Open-Circuit and Short-Circuit Tests in Transformers

To discuss transformer theory accurately, we must take into account some losses associated with transformers. Generally, these losses can be divided into two categories: magnetic, or core, losses, and I²R, or coil loss. The core losses are relatively constant, resulting from the magnetic circuit that does not change much as transformer current changes. Currents cause the I²R, or coil loss, and because currents change, so do the coil losses.

All the losses associated with the core of the transformer are magnetic in nature and are relatively constant. The effect of hysteresis and eddy currents do not change much because of current flow; they result from core material and design.

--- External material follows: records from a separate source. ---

-- ==== Sys2Proof/Laws/Sequencing.lean ====
section
/-! SUPPORT. The transactions a rasterizer issues, as moves of the sequencer (40_addressing.md rule R81):
each drawing operation goes from IDLE back to IDLE, and one that times out is the last. -/

namespace Sys2Proof.Machine

/-- Transactions that completed, as a path through the sequencer's table. -/
inductive SeqPath : SeqState → Option Address → List (Transaction × Answer) → SeqState → Option Address → Prop where
  | nil {q : SeqState} {m : Option Address} : SeqPath q m [] q m
  | cons {q q' q2 : SeqState} {m m' m2 : Option Address} {t : Transaction}
      {ts : List (Transaction × Answer)} :
      SeqMove q m t q' m' → SeqPath q' m' ts q2 m2 → SeqPath q m ((t, .ok) :: ts) q2 m2

namespace SeqPath

variable {q q2 q3 : SeqState} {m m2 m3 : Option Address} {ts us : List (Transaction × Answer)}

theorem run (h : SeqPath q m ts q2 m2) (h' : SeqRun q2 m2 us) : SeqRun q m (ts ++ us) := by
  induction h with
  | nil => exact h'
  | cons a _ ih => exact .move a (ih h')

theorem trans (h : SeqPath q m ts q2 m2) (h' : SeqPath q2 m2 us q3 m3) : SeqPath q m (ts ++ us) q3 m3 := by
  induction h with
  | nil => exact h'
  | cons a _ ih => exact .cons a (ih h')

end SeqPath

/-- A flow that has moved the sequencer from one place to another, or has ended legally. -/
inductive Flow.Moves (q : SeqState) (m : Option Address) (q2 : SeqState) (m2 : Option Address) (s : State) :
    Flow → Prop where
  | running {s' : State} (new : List (Transaction × Answer)) (h : issued s s' new)
      (hn : s'.noReset = true) (p : SeqPath q m new q2 m2) : Flow.Moves q m q2 m2 s (.running s')
  | ended {s' : State} (new : List (Transaction × Answer)) (h : issued s s' new) (p : SeqRun q m new) :
      Flow.Moves q m q2 m2 s (.ended s')

variable {q q2 q3 : SeqState} {m m2 m3 : Option Address}

theorem issued_trans {a b c : State} {n1 n2 : List (Transaction × Answer)} (h1 : issued a b n1)
    (h2 : issued b c n2) : issued a c (n1 ++ n2) := by
  unfold issued at *
  rw [h2, h1]
  simp

/-- One transaction is one move. -/
theorem issue_moves {s : State} {t : Transaction} (hn : s.noReset = true) (h : SeqMove q m t q2 m2)
    (after : SeqState) : (issue t after s).Moves q m q2 m2 s := by
  rcases issue_cases t after s with ⟨s1, e, _, h1⟩ | ⟨s1, e, _, h1⟩ | ⟨c, s1, e, h1⟩ <;> rw [h1]
  · have ht : s1.trace = s.trace := by rw [(serve_go e).1]
    refine .running [(t, .ok)] ?_ (show s1.noReset = true from noReset_serve e hn) (.cons h .nil)
    show _ :: s1.trace = _
    rw [ht]; rfl
  · have ht : s1.trace = s.trace := by rw [(serve_go e).1]
    refine .ended [(t, .timeout)] ?_ (.timeout h)
    show (t, .timeout) :: s1.trace = _
    rw [ht]; rfl
  · obtain ⟨a, e'⟩ := serve_of_noReset s hn
    rw [e] at e'; cases e'

theorem andThen_moves {s : State} {r : Flow} {f : State → Flow} (h : r.Moves q m q2 m2 s)
    (hf : ∀ s', s'.noReset = true → (f s').Moves q2 m2 q3 m3 s') : (r.andThen f).Moves q m q3 m3 s := by
  cases h with
  | running new h hn p =>
    rename_i s'
    have h2 := hf _ hn
    show (f s').Moves q m q3 m3 s
    generalize f s' = r2 at h2
    cases h2 with
    | running n2 h2 hn2 p2 => exact .running (new ++ n2) (issued_trans h h2) hn2 (p.trans p2)
    | ended n2 h2 p2 => exact .ended (new ++ n2) (issued_trans h h2) (p.run p2)
  | ended new h p => exact .ended new h p

/-- A flow from IDLE to IDLE. -/
abbrev Flow.Cycles (s : State) (r : Flow) : Prop := r.Moves .idle none .idle none s

theorem running_cycles {s s' : State} (h : s'.trace = s.trace) (hn : s'.noReset = true) :
    (Flow.running s').Cycles s := .running [] h hn .nil

theorem cycles_of_trace {s s0 : State} {r : Flow} (h : r.Cycles s) (e : s.trace = s0.trace) :
    r.Cycles s0 := by
  cases h with
  | running new h hn p => exact .running new (by unfold issued at *; rw [h, e]) hn p
  | ended new h p => exact .ended new (by unfold issued at *; rw [h, e]) p

/-- An action without a transaction moves nothing. -/
theorem internalAction_cycles {f : State → State} (hf : ∀ s, (f s).trace = s.trace ∧ (f s).host = s.host)
    {s : State} (hn : s.noReset = true) : (internalAction f s).Cycles s := by
  rcases internalAction_cases f s with ⟨s1, e, h⟩ | ⟨c, s1, e, h⟩
  · have ht : s1.trace = s.trace := by rw [(serve_go e).1]
    rw [h]
    exact running_cycles ((hf s1).1.trans ht) (by unfold State.noReset; rw [(hf s1).2]; exact noReset_serve e hn)
  · obtain ⟨a, e'⟩ := serve_of_noReset s hn
    rw [e] at e'; cases e'

theorem writeByte_cycles (a : Address) (v : Byte) {s : State} (hn : s.noReset = true) :
    (writeByte a v s).Cycles s :=
  andThen_moves (issue_moves hn (.selectToWrite a) _) fun _ hn => issue_moves hn (.write a v) _

theorem plotCore_cycles (x y : Int) {s : State} (hn : s.noReset = true) : (plotCore x y s).Cycles s :=
  andThen_moves
    (andThen_moves (issue_moves hn (.selectToRead _) _) fun _ hn =>
      andThen_moves (issue_moves hn (.throwaway _) _) fun _ hn => issue_moves hn (.trueRead _) _)
    fun _ hn => andThen_moves (issue_moves hn (.reselect _) _) fun _ hn => issue_moves hn (.write _ _) _

theorem plotClipped_cycles (x y : Int) {s : State} (hn : s.noReset = true) :
    (plotClipped x y s).Cycles s := by
  unfold plotClipped
  split
  · exact plotCore_cycles x y hn
  · exact running_cycles rfl hn

theorem runTask_cycles (t : Task) {s : State} (hn : s.noReset = true) : (runTask t s).Cycles s := by
  cases t with
  | point x y => exact plotClipped_cycles x y hn
  | store a v => exact writeByte_cycles a v hn
  | column ch i =>
    show (blitColumn ch i s).Cycles s
    unfold blitColumn storeClipped
    split
    · exact writeByte_cycles _ _ hn
    · exact running_cycles rfl hn
  | dot ch i j =>
    show (blitDot ch i j s).Cycles s
    unfold blitDot
    split
    · exact plotClipped_cycles _ _ hn
    · exact running_cycles rfl hn
  | advance f => exact internalAction_cycles (f := Machine.advance f) (fun _ => ⟨rfl, rfl⟩) hn

theorem runTasks_cycles (n : Nat) {s : State} (hn : s.noReset = true) : (runTasks n s).Cycles s := by
  induction n generalizing s with
  | zero => exact running_cycles rfl hn
  | succ n ih =>
    unfold runTasks
    split
    · exact running_cycles rfl hn
    · exact andThen_moves (cycles_of_trace (runTask_cycles _ (s := setTodo _ s) hn) rfl) fun _ hn => ih hn

/-- A rasterizer's transactions are legal, whatever the Bus answers. -/
theorem raster_cycles (ts : List Task) {s : State} (hn : s.noReset = true) : (raster ts s).Cycles s :=
  cycles_of_trace (runTasks_cycles (s := setTodo ts s) _ hn) rfl

/-- The last action of a command issues nothing. -/
theorem lastAction_trace {f : State → State} (hf : ∀ s, (f s).trace = s.trace) {s : State}
    (hn : s.noReset = true) : (lastAction f s).trace = s.trace := by
  rcases lastAction_cases f s with ⟨a, e, h⟩ | ⟨c, a, e, _⟩
  · have ht : a.trace = s.trace := by rw [(serve_go e).1]
    rw [h]
    exact (hf a).trans ht
  · obtain ⟨a, e'⟩ := serve_of_noReset s hn
    rw [e] at e'; cases e'

theorem abort_trace (c : Result) (s : State) : (abort c s).trace = s.trace := by
  unfold abort; split <;> rfl

end Sys2Proof.Machine
end

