/-- The columns of an 8×8 glyph, the advance left out. -/
def columnTasks (ch : Byte) : List Task := ([0, 1, 2, 3, 4, 5, 6, 7] : List (Fin 8)).map fun i => .column ch i

/-- The advance moves the cursor and draws nothing. -/
theorem drawGlyph8 (c : Color) (cury : Word) (ch : Byte) (k : Canvas) :
    drawTasks c cury (glyphTasks .f8x8 ch) k =
      drawTask c cury (.advance .f8x8) (drawTasks c cury (columnTasks ch) k) := drawTasks_append ..

@[simp] theorem drawTask_advance_dram (c : Color) (cury : Word) (f : Font) (k : Canvas) :
    (drawTask c cury (.advance f) k).dram = k.dram := rfl

@[simp] theorem drawTask_advance_trace (c : Color) (cury : Word) (f : Font) (k : Canvas) :
    (drawTask c cury (.advance f) k).trace = k.trace := rfl

/-- The transactions of an 8×8 glyph drawn with the cursor at `(cx, cy)`, oldest first (44_text.md rule R108). -/
def glyph8Trace (c : Color) (ch : Byte) (cx cy : Nat) : List (Transaction × Answer) :=
  ([0, 1, 2, 3, 4, 5, 6, 7] : List (Fin 8)).flatMap fun (i : Fin 8) =>
    if onScreen (cx + i) cy = true then
      (writeTrace (locate (cx + i) cy) (glyphByte (Config.font8 ch i) c)).reverse
    else []

theorem storesTrace_singleton (v : Byte) (a : Address) : storesTrace v [a] = (writeTrace a v).reverse := rfl

theorem ne_rd_and_ok_of_mem_glyph8Trace {ch : Byte} {cx cy : Nat} {e : Transaction × Answer}
    (h : e ∈ glyph8Trace c ch cx cy) (sd : Side) : e.1 ≠ .rd sd ∧ e.2 = .ok := by
  obtain ⟨i, -, h⟩ := List.mem_flatMap.1 h
  split at h
  · rw [← storesTrace_singleton] at h
    exact ⟨ne_rd_of_mem_storesTrace h sd, answer_of_mem_storesTrace h⟩
  · cases h

theorem DrewCommand.glyph8_issued {ch : Byte} (h : DrewCommand (glyphTasks .f8x8 ch) c s t) :
    issued s t (glyph8Trace c ch s.curx.toNat s.cury.toNat) := by
  refine (congrArg Canvas.trace h.canvas).trans ?_
  rw [drawGlyph8, drawTask_advance_trace]
  exact drawColumns_trace c s.cury ch _ s.canvas

theorem DrewCommand.glyph8_dram {ch : Byte} (h : DrewCommand (glyphTasks .f8x8 ch) c s t) :
    t.disp.dram = (drawTasks c s.cury (columnTasks ch) s.canvas).dram := by
  refine (congrArg Canvas.dram h.canvas).trans ?_
  rw [drawGlyph8, drawTask_advance_dram]

/-- None of its transactions is an RD, so no output latch changes (O26). -/
theorem DrewCommand.glyph8_latch {i : Instr} {ch : Byte} (h : DrewCommand (glyphTasks .f8x8 ch) c s t)
    (he : exec i s = .next t) (sd : Side) : (t.disp.chip sd).latch = (s.disp.chip sd).latch := by
  obtain ⟨_, new, he', hi, -, -, -, hlatch⟩ := displayChangesOnlyByTransactions i s
  cases he.symm.trans he'
  rw [issued_unique hi h.glyph8_issued] at hlatch
  exact hlatch sd fun e hm => (ne_rd_and_ok_of_mem_glyph8Trace hm sd).imp_right fun hok _ => hok

/-- One glyph advances CURX once (44_text.md rule R107). -/
theorem DrewCommand.glyph_curx {f : Font} {ch : Byte} (h : DrewCommand (glyphTasks f ch) c s t) :
    t.curx.toNat = min (s.curx.toNat + glyphStep f) 0xFFFF := by
  have hx : t.curx = sat16 (s.curx.toNat + glyphStep f) := (congrArg Canvas.curx h.canvas).trans (drawGlyph_curx ..)
  rw [hx, sat16_toNat]

/-- Settles O55: the bytes by `drawColumns`, the transactions by `drawColumns_trace`. -/
theorem char8WritesItsColumns : Obligations.Char8WritesItsColumns := by
  intro c u s hu hf hw
  obtain ⟨t, he, hd, hb⟩ := exec_char8_drew c u hu hf
  obtain ⟨-, hcol, hother⟩ := drawColumns c s.cury (s.arg0.extractLsb' 0 8) [0, 1, 2, 3, 4, 5, 6, 7]
    (k := s.canvas) hw
  have hall : ∀ i : Fin 8, i ∈ ([0, 1, 2, 3, 4, 5, 6, 7] : List (Fin 8)) := by decide
  simp only [← glyphByte_eq_ite]
  refine ⟨t, he, hd.completedKeeping hb, hd.cury, ?_, fun i ho => ?_, fun a ha => ?_,
    hd.glyph8_latch he, hd.glyph8_issued⟩
  · rw [hd.glyph_curx, glyphStep, Nat.add_assoc]
  · rw [Display.byteAt, hd.glyph8_dram]
    exact hcol i (hall i) ho
  · rw [Display.byteAt, hd.glyph8_dram]
    exact hother a fun i _ => ha i

/-! ### CHAR3 -/

/-- The dots of a 3×6 glyph, by column and row, in the order they are drawn (44_text.md rule R109). -/
def dotOrder : List (Fin 3 × Fin 6) :=
  ([0, 1, 2] : List (Fin 3)).flatMap fun i => ([0, 1, 2, 3, 4, 5] : List (Fin 6)).map fun j => (i, j)

/-- The points of those dots whose mask bit is 1, for a glyph at `(cx, cy)`. -/
def maskPoints (ch : Byte) (cx cy : Nat) (ps : List (Fin 3 × Fin 6)) : List (Int × Int) :=
  (ps.filter fun p => (Config.font3 ch p.1).getLsbD p.2).map fun p => ((cx : Int) + p.1.val, (cy : Int) + p.2.val)

theorem glyphTasks_f3x6 (ch : Byte) :
    glyphTasks .f3x6 ch = (dotOrder.map fun p => .dot ch p.1 p.2) ++ [.advance .f3x6] := rfl

theorem pointTasks_cons (p : Int × Int) (ps : List (Int × Int)) :
    pointTasks (p :: ps) = .point p.1 p.2 :: pointTasks ps := rfl

theorem drawTask_dot (c : Color) (cury : Word) (ch : Byte) (i : Fin 3) (j : Fin 6) (k : Canvas) :
    drawTask c cury (.dot ch i j) k =
      if (Config.font3 ch i).getLsbD j then drawPoint c (k.curx.toNat + i.val) (cury.toNat + j.val) k else k := rfl

/-- Dots draw the points of their masks: the cursor stays where it is until the advance. -/
theorem drawDots (c : Color) (cury : Word) (ch : Byte) (ps : List (Fin 3 × Fin 6)) (k : Canvas) :
    drawTasks c cury (ps.map fun p => .dot ch p.1 p.2) k =
      drawTasks c cury (pointTasks (maskPoints ch k.curx.toNat cury.toNat ps)) k := by
  induction ps generalizing k with
  | nil => rfl
  | cons p ps ih =>
    rw [List.map_cons, drawTasks_cons, ih, (drawTask_curx c cury ch k).2, drawTask_dot]
    unfold maskPoints
    by_cases hm : (Config.font3 ch p.1).getLsbD p.2 = true
    · rw [if_pos hm, List.filter_cons, if_pos hm, List.map_cons, pointTasks_cons, drawTasks_cons]
      rfl
    · rw [if_neg hm, List.filter_cons, if_neg hm]

theorem mem_dotOrder (p : Fin 3 × Fin 6) : p ∈ dotOrder := by
  revert p; decide

theorem mem_maskPoints {ch : Byte} {cx cy : Nat} : (u, v) ∈ maskPoints ch cx cy dotOrder ↔
    ∃ (i : Fin 3) (j : Fin 6), (Config.font3 ch i).getLsbD j = true ∧ u = cx + i ∧ v = cy + j := by
  simp only [maskPoints, List.mem_map, List.mem_filter, mem_dotOrder, true_and, Prod.exists, Prod.mk.injEq,
    eq_comm (b := u), eq_comm (b := v)]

A transformer is just like any electrical circuit or device. When current flows, it always creates a magnetic field and heat. The heat produced by the current flow in a transformer is referred to as the coil, or copper, loss. The formula for calculating this loss is the same as the formula for wattage: I²R.

The important thing to remember about coil loss is that the amount of coil loss is directly related to the current flow through the transformer and manifests itself as heat. To reduce this heat loss, transformer coils may be wound with copper conductors, which have less resistance than aluminum conductors of the same size.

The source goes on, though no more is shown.